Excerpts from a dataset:
theorem execCnRecv_kept {k a0 a1 a2 a3 a4} : Kept k a4 → Goes (Kept k) (execCnRecv a0 a1 a2 a3 a4) := by
  intros; unfold execCnRecv; try dsimp only
  repeat' (with_reducible first | assumption | apply Goes.of_next | apply ownStep_kept | apply cnRecv_kept | rfl | split | (intro))

theorem endWait_kept {k a0 a1 a2 a3 a4} : Kept k a0 → Kept k (endWait a0 a1 a2 a3 a4) := by
  intros; unfold endWait; try dsimp only
  repeat' (with_reducible first | assumption | apply coreEnd_kept | apply coreRd_kept | apply State.modCore_kept | rfl | split | (intro))

theorem execCnRecvDeadline_kept {k a0 a1 a2} : Kept k a2 → Goes (Kept k) (execCnRecvDeadline a0 a1 a2) := by
  intros; unfold execCnRecvDeadline; try dsimp only
  repeat' (with_reducible first | assumption | apply Goes.of_next | apply endWait_kept | apply reach_kept | rfl | split | (intro) | refine from_fst (by assumption) ?_ | refine from_snd (by assumption) ?_)

theorem execDsRead_kept {k a0 a1 a2 a3} : Kept k a3 → Goes (Kept k) (execDsRead a0 a1 a2 a3) := by
  intros; unfold execDsRead; try dsimp only
  repeat' (with_reducible first | assumption | apply Goes.of_next | apply coreRd_kept | apply ownStep_kept | rfl | split | (intro))

theorem execDsWait_kept {k a0 a1 a2 a3 a4} : Kept k a4 → Goes (Kept k) (execDsWait a0 a1 a2 a3 a4) := by
  intros; unfold execDsWait; try dsimp only
  repeat' (with_reducible first | assumption | apply Goes.of_next | apply ownStep_kept | apply dsWait_kept | rfl | split | (intro))

theorem execDsWaitReturn_kept {k a0 a1 a2} : Kept k a2 → Goes (Kept k) (execDsWaitReturn a0 a1 a2) := by
  intros; unfold execDsWaitReturn; try dsimp only
  repeat' (with_reducible first | assumption | apply Goes.of_next | apply endWait_kept | apply reach_kept | rfl | split | (intro) | refine from_fst (by assumption) ?_ | refine from_snd (by assumption) ?_)

theorem execTileYield_kept {k a0 a1 a2 a3} : Kept k a3 → Goes (Kept k) (execTileYield a0 a1 a2 a3) := by
  intros; unfold execTileYield; try dsimp only
  repeat' (with_reducible first | assumption | apply Goes.of_next | apply tileYield_kept | apply ownStep_kept | rfl | split | (intro))

theorem execBayGive_kept {k a0 a1 a2 a3 a4 a5} : Kept k a5 → Goes (Kept k) (execBayGive a0 a1 a2 a3 a4 a5) := by
  intros; unfold execBayGive; try dsimp only
  repeat' (with_reducible first | assumption | apply Goes.of_next | apply ownStep_kept | apply bayGive_kept | rfl | split | (intro))

theorem execBayOwn_kept {k a0 a1 a2 a3} : Kept k a3 → Goes (Kept k) (execBayOwn a0 a1 a2 a3) := by
  intros; unfold execBayOwn; try dsimp only
  repeat' (with_reducible first | assumption | apply Goes.of_next | apply coreRd_kept | apply ownStep_kept | rfl | split | (intro))

theorem execVaSeta_kept {k a0 a1 a2 a3 a4} : Kept k a4 → Goes (Kept k) (execVaSeta a0 a1 a2 a3 a4) := by
  intros; unfold execVaSeta; try dsimp only
  repeat' (with_reducible first | assumption | apply Goes.of_next | apply ownStep_kept | apply vaSeta_kept | rfl | split | (intro))

theorem execVaAddV_kept {k a0 a1 a2 a3 a4} : Kept k a4 → Goes (Kept k) (execVaAddV a0 a1 a2 a3 a4) := by
  intros; unfold execVaAddV; try dsimp only
  repeat' (with_reducible first | assumption | apply Goes.of_next | apply ownStep_kept | apply vaAddV_kept | rfl | split | (intro))

theorem execVaMacVv_kept {k a0 a1 a2 a3 a4 a5} : Kept k a5 → Goes (Kept k) (execVaMacVv a0 a1 a2 a3 a4 a5) := by
  intros; unfold execVaMacVv; try dsimp only
  repeat' (with_reducible first | assumption | apply Goes.of_next | apply ownStep_kept | apply vaMacVv_kept | rfl | split | (intro))

theorem execVaRedV_kept {k a0 a1 a2 a3 a4} : Kept k a4 → Goes (Kept k) (execVaRedV a0 a1 a2 a3 a4) := by
  intros; unfold execVaRedV; try dsimp only
  repeat' (with_reducible first | assumption | apply Goes.of_next | apply vaRedV_kept | apply ownStep_kept | rfl | split | (intro))

theorem execVaRedmacVv_kept {k a0 a1 a2 a3 a4 a5} : Kept k a5 → Goes (Kept k) (execVaRedmacVv a0 a1 a2 a3 a4 a5) := by
  intros; unfold execVaRedmacVv; try dsimp only
  repeat' (with_reducible first | assumption | apply Goes.of_next | apply ownStep_kept | apply vaRedmacVv_kept | rfl | split | (intro))

theorem execVaRdV_kept {k a0 a1 a2 a3 a4} : Kept k a4 → Goes (Kept k) (execVaRdV a0 a1 a2 a3 a4) := by
  intros; unfold execVaRdV; try dsimp only
  repeat' (with_reducible first | assumption | apply Goes.of_next | apply vaRdV_kept | apply ownStep_kept | rfl | split | (intro))

theorem execVaRdx_kept {k a0 a1 a2 a3 a4} : Kept k a4 → Goes (Kept k) (execVaRdx a0 a1 a2 a3 a4) := by
  intros; unfold execVaRdx; try dsimp only
  repeat' (with_reducible first | assumption | apply Goes.of_next | apply vaRdx_kept | apply ownStep_kept | rfl | split | (intro))

theorem execVaSave_kept {k a0 a1 a2 a3} : Kept k a3 → Goes (Kept k) (execVaSave a0 a1 a2 a3) := by
  intros; unfold execVaSave; try dsimp only
  repeat' (with_reducible first | assumption | apply Goes.of_next | apply vaSave_kept | apply ownStep_kept | rfl | split | (intro))

theorem execVaLoad_kept {k a0 a1 a2 a3} : Kept k a3 → Goes (Kept k) (execVaLoad a0 a1 a2 a3) := by
  intros; unfold execVaLoad; try dsimp only
  repeat' (with_reducible first | assumption | apply Goes.of_next | apply vaLoad_kept | apply ownStep_kept | rfl | split | (intro))

theorem execVaAddrec_kept {k a0 a1 a2 a3} : Kept k a3 → Goes (Kept k) (execVaAddrec a0 a1 a2 a3) := by
  intros; unfold execVaAddrec; try dsimp only
  repeat' (with_reducible first | assumption | apply Goes.of_next | apply ownStep_kept | apply vaAddrec_kept | rfl | split | (intro))

theorem execVfexpmaxVs_kept {k a0 a1 a2 a3 a4 a5 a6} : Kept k a6 → Goes (Kept k) (execVfexpmaxVs a0 a1 a2 a3 a4 a5 a6) := by
  intros; unfold execVfexpmaxVs; try dsimp only
  repeat' (with_reducible first | assumption | apply Goes.of_next | apply vfexpmax_kept | apply ownStep_kept | rfl | split | (intro))

theorem fnStep_kept {k a0 a1 a2 a3 a4 a5 a6 a7} : Kept k a0 → Goes (Kept k) (fnStep a0 a1 a2 a3 a4 a5 a6 a7) := by
  intros; unfold fnStep; try dsimp only
  repeat' (with_reducible first | assumption | apply Goes.of_next | apply fnOp_kept | apply ownStep_kept | rfl | split | (intro))

theorem execVfexp2_kept {k a0 a1 a2 a3 a4 a5 a6} : Kept k a6 → Goes (Kept k) (execVfexp2 a0 a1 a2 a3 a4 a5 a6) := by
  intros; unfold execVfexp2; try dsimp only
  repeat' (with_reducible first | assumption | apply Goes.of_next | apply fnStep_kept | rfl | split | (intro))

theorem execVflog2_kept {k a0 a1 a2 a3 a4 a5 a6} : Kept k a6 → Goes (Kept k) (execVflog2 a0 a1 a2 a3 a4 a5 a6) := by
  intros; unfold execVflog2; try dsimp only
  repeat' (with_reducible first | assumption | apply Goes.of_next | apply fnStep_kept | rfl | split | (intro))

theorem execVfsinpi_kept {k a0 a1 a2 a3 a4 a5 a6} : Kept k a6 → Goes (Kept k) (execVfsinpi a0 a1 a2 a3 a4 a5 a6) := by
  intros; unfold execVfsinpi; try dsimp only
  repeat' (with_reducible first | assumption | apply Goes.of_next | apply fnStep_kept | rfl | split | (intro))

theorem execVfcospi_kept {k a0 a1 a2 a3 a4 a5 a6} : Kept k a6 → Goes (Kept k) (execVfcospi a0 a1 a2 a3 a4 a5 a6) := by
  intros; unfold execVfcospi; try dsimp only
  repeat' (with_reducible first | assumption | apply Goes.of_next | apply fnStep_kept | rfl | split | (intro))

theorem execVftanh_kept {k a0 a1 a2 a3 a4 a5 a6} : Kept k a6 → Goes (Kept k) (execVftanh a0 a1 a2 a3 a4 a5 a6) := by
  intros; unfold execVftanh; try dsimp only
  repeat' (with_reducible first | assumption | apply Goes.of_next | apply fnStep_kept | rfl | split | (intro))

theorem execVferf_kept {k a0 a1 a2 a3 a4 a5 a6} : Kept k a6 → Goes (Kept k) (execVferf a0 a1 a2 a3 a4 a5 a6) := by
  intros; unfold execVferf; try dsimp only
  repeat' (with_reducible first | assumption | apply Goes.of_next | apply fnStep_kept | rfl | split | (intro))

theorem execVfrsqrt_kept {k a0 a1 a2 a3 a4 a5 a6} : Kept k a6 → Goes (Kept k) (execVfrsqrt a0 a1 a2 a3 a4 a5 a6) := by
  intros; unfold execVfrsqrt; try dsimp only
  repeat' (with_reducible first | assumption | apply Goes.of_next | apply fnStep_kept | rfl | split | (intro))
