theorem execDestroyTileKill_kept {k a0 a1} : Kept k a1 → Goes (Kept k) (execDestroyTileKill a0 a1) := by
  intros; unfold execDestroyTileKill; try dsimp only
  repeat' (with_reducible first | assumption | apply Goes.of_next | apply killTile_kept | apply reach_kept | apply foldl_kept | apply foldl_kept_fst | apply foldl_kept_snd | rfl | split | (intro) | refine from_fst (by assumption) ?_ | refine from_snd (by assumption) ?_)

theorem execQueueSwapIn_kept {k a0 a1} : Kept k a1 → Goes (Kept k) (execQueueSwapIn a0 a1) := by
  intros; unfold execQueueSwapIn; try dsimp only
  repeat' (with_reducible first | assumption | apply Goes.of_next | apply modQueue_kept | rfl | split | (intro) | refine from_fst (by assumption) ?_ | refine from_snd (by assumption) ?_)

theorem joinJob_kept {k a0 a1 a2} : Kept k a0 → Kept k (joinJob a0 a1 a2).1 := by
  intros; unfold joinJob; try dsimp only
  repeat' (with_reducible first | assumption | apply State.modWork_kept | rfl | split | (intro) | refine from_fst (by assumption) ?_ | refine from_snd (by assumption) ?_)
grind_pattern joinJob_kept => (joinJob a0 a1 a2), Kept k a0

theorem acceptCmd_kept {k a0 a1 a2 a3} : Kept k a0 → Kept k (acceptCmd a0 a1 a2 a3) := by
  intros; unfold acceptCmd; try dsimp only
  repeat' (with_reducible first | assumption | apply joinJob_kept | apply modQueue_kept | apply State.modWork_kept | apply completeCmd_kept | apply modCmd_kept | rfl | split | (intro) | refine from_fst (by assumption) ?_ | refine from_snd (by assumption) ?_)

theorem execQueueRead_kept {k a0 a1 a2} : Kept k a2 → Goes (Kept k) (execQueueRead a0 a1 a2) := by
  intros; unfold execQueueRead; try dsimp only
  repeat' (with_reducible first | assumption | apply Goes.of_next | apply acceptCmd_kept | rfl | split | (intro) | refine from_fst (by assumption) ?_ | refine from_snd (by assumption) ?_)

theorem execCommandRelease_kept {k a0 a1} : Kept k a1 → Goes (Kept k) (execCommandRelease a0 a1) := by
  intros; unfold execCommandRelease; try dsimp only
  repeat' (with_reducible first | assumption | apply Goes.of_next | apply State.modWork_kept | apply completeCmd_kept | apply modCmd_kept | rfl | split | (intro) | refine from_fst (by assumption) ?_ | refine from_snd (by assumption) ?_)

theorem execSync_kept {k a0 a1} : Kept k a1 → Goes (Kept k) (execSync a0 a1) := by
  intros; unfold execSync; try dsimp only
  repeat' (with_reducible first | assumption | apply Goes.of_next | apply completeCmd_kept | rfl | split | (intro) | refine from_fst (by assumption) ?_ | refine from_snd (by assumption) ?_)

theorem execHint_kept {k a0 a1} : Kept k a1 → Goes (Kept k) (execHint a0 a1) := by
  intros; unfold execHint; try dsimp only
  repeat' (with_reducible first | assumption | apply Goes.of_next | apply State.modPwr_kept | apply completeCmd_kept | rfl | split | (intro) | refine from_fst (by assumption) ?_ | refine from_snd (by assumption) ?_)

theorem execDispatch_kept {k a0 a1} : Kept k a1 → Goes (Kept k) (execDispatch a0 a1) := by
  intros; unfold execDispatch; try dsimp only
  repeat' (with_reducible first | assumption | apply Goes.of_next | apply markSlices_kept | apply completeCmd_kept | apply modCmd_kept | rfl | split | (intro) | refine from_fst (by assumption) ?_ | refine from_snd (by assumption) ?_)

theorem submitShelve_kept {k a0 a1 a2 a3 a4} : Kept k a0 → Kept k (submitShelve a0 a1 a2 a3 a4) := by
  intros; unfold submitShelve; try dsimp only
  repeat' (with_reducible first | assumption | apply submitShelver_kept | apply modCmd_kept | rfl | split | (intro) | refine from_fst (by assumption) ?_ | refine from_snd (by assumption) ?_)

theorem execShelve_kept {k a0 a1} : Kept k a1 → Goes (Kept k) (execShelve a0 a1) := by
  intros; unfold execShelve; try dsimp only
  repeat' (with_reducible first | assumption | apply Goes.of_next | apply Ents.of_ok | apply Ents.of_fail | apply Ents.of_wait | apply walkPages_kept | apply makeResident_kept | apply completeCmd_kept | apply modCmd_kept | apply submitShelve_kept | apply faultForCmd_kept | rfl | split | (intro) | exact Ents.to_ok (by assumption) | refine Ents.from_ok (by assumption) ?_ | exact Ents.to_fail (by assumption) | refine Ents.from_fail (by assumption) ?_ | exact Ents.to_wait (by assumption) | refine Ents.from_wait (by assumption) ?_ | refine from_fst (by assumption) ?_ | refine from_snd (by assumption) ?_)

theorem execShelveSubmit_kept {k a0 a1} : Kept k a1 → Goes (Kept k) (execShelveSubmit a0 a1) := by
  intros; unfold execShelveSubmit; try dsimp only
  repeat' (with_reducible first | assumption | apply Goes.of_next | apply submitShelve_kept | rfl | split | (intro) | refine from_fst (by assumption) ?_ | refine from_snd (by assumption) ?_)

theorem execCollective_kept {k a0 a1} : Kept k a1 → Goes (Kept k) (execCollective a0 a1) := by
  intros; unfold execCollective; try dsimp only
  repeat' (with_reducible first | assumption | apply Goes.of_next | apply openColl_kept | apply makeResident_kept | apply completeCmd_kept | apply modCmd_kept | rfl | split | (intro) | refine from_fst (by assumption) ?_ | refine from_snd (by assumption) ?_)

theorem execCtxResume_kept {k a0 a1} : Kept k a1 → Goes (Kept k) (execCtxResume a0 a1) := by
  intros; unfold execCtxResume; try dsimp only
  repeat' (with_reducible first | assumption | apply Goes.of_next | apply MbRes.of_done | apply MbRes.of_going | apply mbOk_kept | apply modCtx_kept | apply makeResident_kept | apply checkSave_kept | apply markAllSlices_kept | apply mbFail_kept | apply mbCommand_kept | rfl | split | (intro) | exact MbRes.to_done (by assumption) | refine MbRes.from_done (by assumption) ?_ | exact MbRes.to_going (by assumption) | refine MbRes.from_going (by assumption) ?_ | refine from_fst (by assumption) ?_ | refine from_snd (by assumption) ?_)

theorem endHold_kept {k a0 a1} : Kept k a0 → Kept k (endHold a0 a1) := by
  intros; unfold endHold; try dsimp only
  repeat' (with_reducible first | assumption | apply modTile_kept | rfl | split | (intro) | refine from_fst (by assumption) ?_ | refine from_snd (by assumption) ?_)

theorem endHolds_kept {k a0 a1} : Kept k a0 → Kept k (endHolds a0 a1) := by
  intros; unfold endHolds; try dsimp only
  repeat' (with_reducible first | assumption | apply endHold_kept | apply foldl_kept | rfl | split | (intro))

theorem resumeHolder_kept {k a0 a1} : Kept k a0 → Kept k (resumeHolder a0 a1) := by
  intros; unfold resumeHolder; try dsimp only
  repeat' (with_reducible first | assumption | apply State.modShelver_kept | apply State.modMover_kept | rfl | split | (intro))

theorem failHolders_kept {k a0 a1 a2 a3 a4} : Kept k a0 → Kept k (failHolders a0 a1 a2 a3 a4) := by
  intros; unfold failHolders; try dsimp only
  repeat' (with_reducible first | assumption | apply failWaiter_kept | apply State.modWork_kept | apply foldl_kept | rfl | split | (intro))

theorem retryRecord_kept {k a0 a1 a2} : Kept k a0 → MbRes.All (Kept k) (retryRecord a0 a1 a2) := by
  intros; unfold retryRecord; try dsimp only
  repeat' (with_reducible first | assumption | apply Walk.of_leaf | apply Walk.of_fail | apply Walk.of_wait | apply MbRes.of_going | apply failHolders_kept | apply mbOk_kept | apply installEntry_kept | apply resumeHolder_kept | apply State.modWork_kept | apply writeFault_kept | apply sealPages_kept | apply walkFrom_kept | apply mbFail_kept | apply foldl_kept | apply foldl_kept_fst | apply foldl_kept_snd | apply Walk.foldl_all | apply MbRes.foldl_all | rfl | split | (intro) | exact Walk.to_leaf (by assumption) | refine Walk.from_leaf (by assumption) ?_ | exact Walk.to_fail (by assumption) | refine Walk.from_fail (by assumption) ?_ | exact Walk.to_wait (by assumption) | refine Walk.from_wait (by assumption) ?_ | exact MbRes.to_going (by assumption) | refine MbRes.from_going (by assumption) ?_ | refine from_fst (by assumption) ?_ | refine from_snd (by assumption) ?_)
grind_pattern retryRecord_kept => (retryRecord a0 a1 a2), Kept k a0

theorem faultAnswer_kept {k a0 a1 a2 a3} : Kept k a0 → (∀ y0 y1 y2, Kept k y0 → MbRes.All (Kept k) (a3 y0 y1 y2)) → Kept k (faultAnswer a0 a1 a2 a3) := by
  intros; unfold faultAnswer; try dsimp only
  repeat' (with_reducible first | assumption | apply endHolds_kept | apply mbFail_kept | apply mbCommand_kept | rfl | split | (intro) | refine from_fst (by assumption) ?_ | refine from_snd (by assumption) ?_)
  all_goals grind [kept_eq, goes_next, optAll_none, optAll_some, endHolds_kept, mbFail_kept, mbCommand_kept]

What is expected:
Transcribe the records above exactly, beginning at the line that contains "intros; unfold failHolders; try dsimp only" and ending with the line that contains "intros; unfold faultAnswer; try dsimp only", both included, and nothing else.

Result:
  intros; unfold failHolders; try dsimp only
  repeat' (with_reducible first | assumption | apply failWaiter_kept | apply State.modWork_kept | apply foldl_kept | rfl | split | (intro))

theorem retryRecord_kept {k a0 a1 a2} : Kept k a0 → MbRes.All (Kept k) (retryRecord a0 a1 a2) := by
  intros; unfold retryRecord; try dsimp only
  repeat' (with_reducible first | assumption | apply Walk.of_leaf | apply Walk.of_fail | apply Walk.of_wait | apply MbRes.of_going | apply failHolders_kept | apply mbOk_kept | apply installEntry_kept | apply resumeHolder_kept | apply State.modWork_kept | apply writeFault_kept | apply sealPages_kept | apply walkFrom_kept | apply mbFail_kept | apply foldl_kept | apply foldl_kept_fst | apply foldl_kept_snd | apply Walk.foldl_all | apply MbRes.foldl_all | rfl | split | (intro) | exact Walk.to_leaf (by assumption) | refine Walk.from_leaf (by assumption) ?_ | exact Walk.to_fail (by assumption) | refine Walk.from_fail (by assumption) ?_ | exact Walk.to_wait (by assumption) | refine Walk.from_wait (by assumption) ?_ | exact MbRes.to_going (by assumption) | refine MbRes.from_going (by assumption) ?_ | refine from_fst (by assumption) ?_ | refine from_snd (by assumption) ?_)
grind_pattern retryRecord_kept => (retryRecord a0 a1 a2), Kept k a0

theorem faultAnswer_kept {k a0 a1 a2 a3} : Kept k a0 → (∀ y0 y1 y2, Kept k y0 → MbRes.All (Kept k) (a3 y0 y1 y2)) → Kept k (faultAnswer a0 a1 a2 a3) := by
  intros; unfold faultAnswer; try dsimp only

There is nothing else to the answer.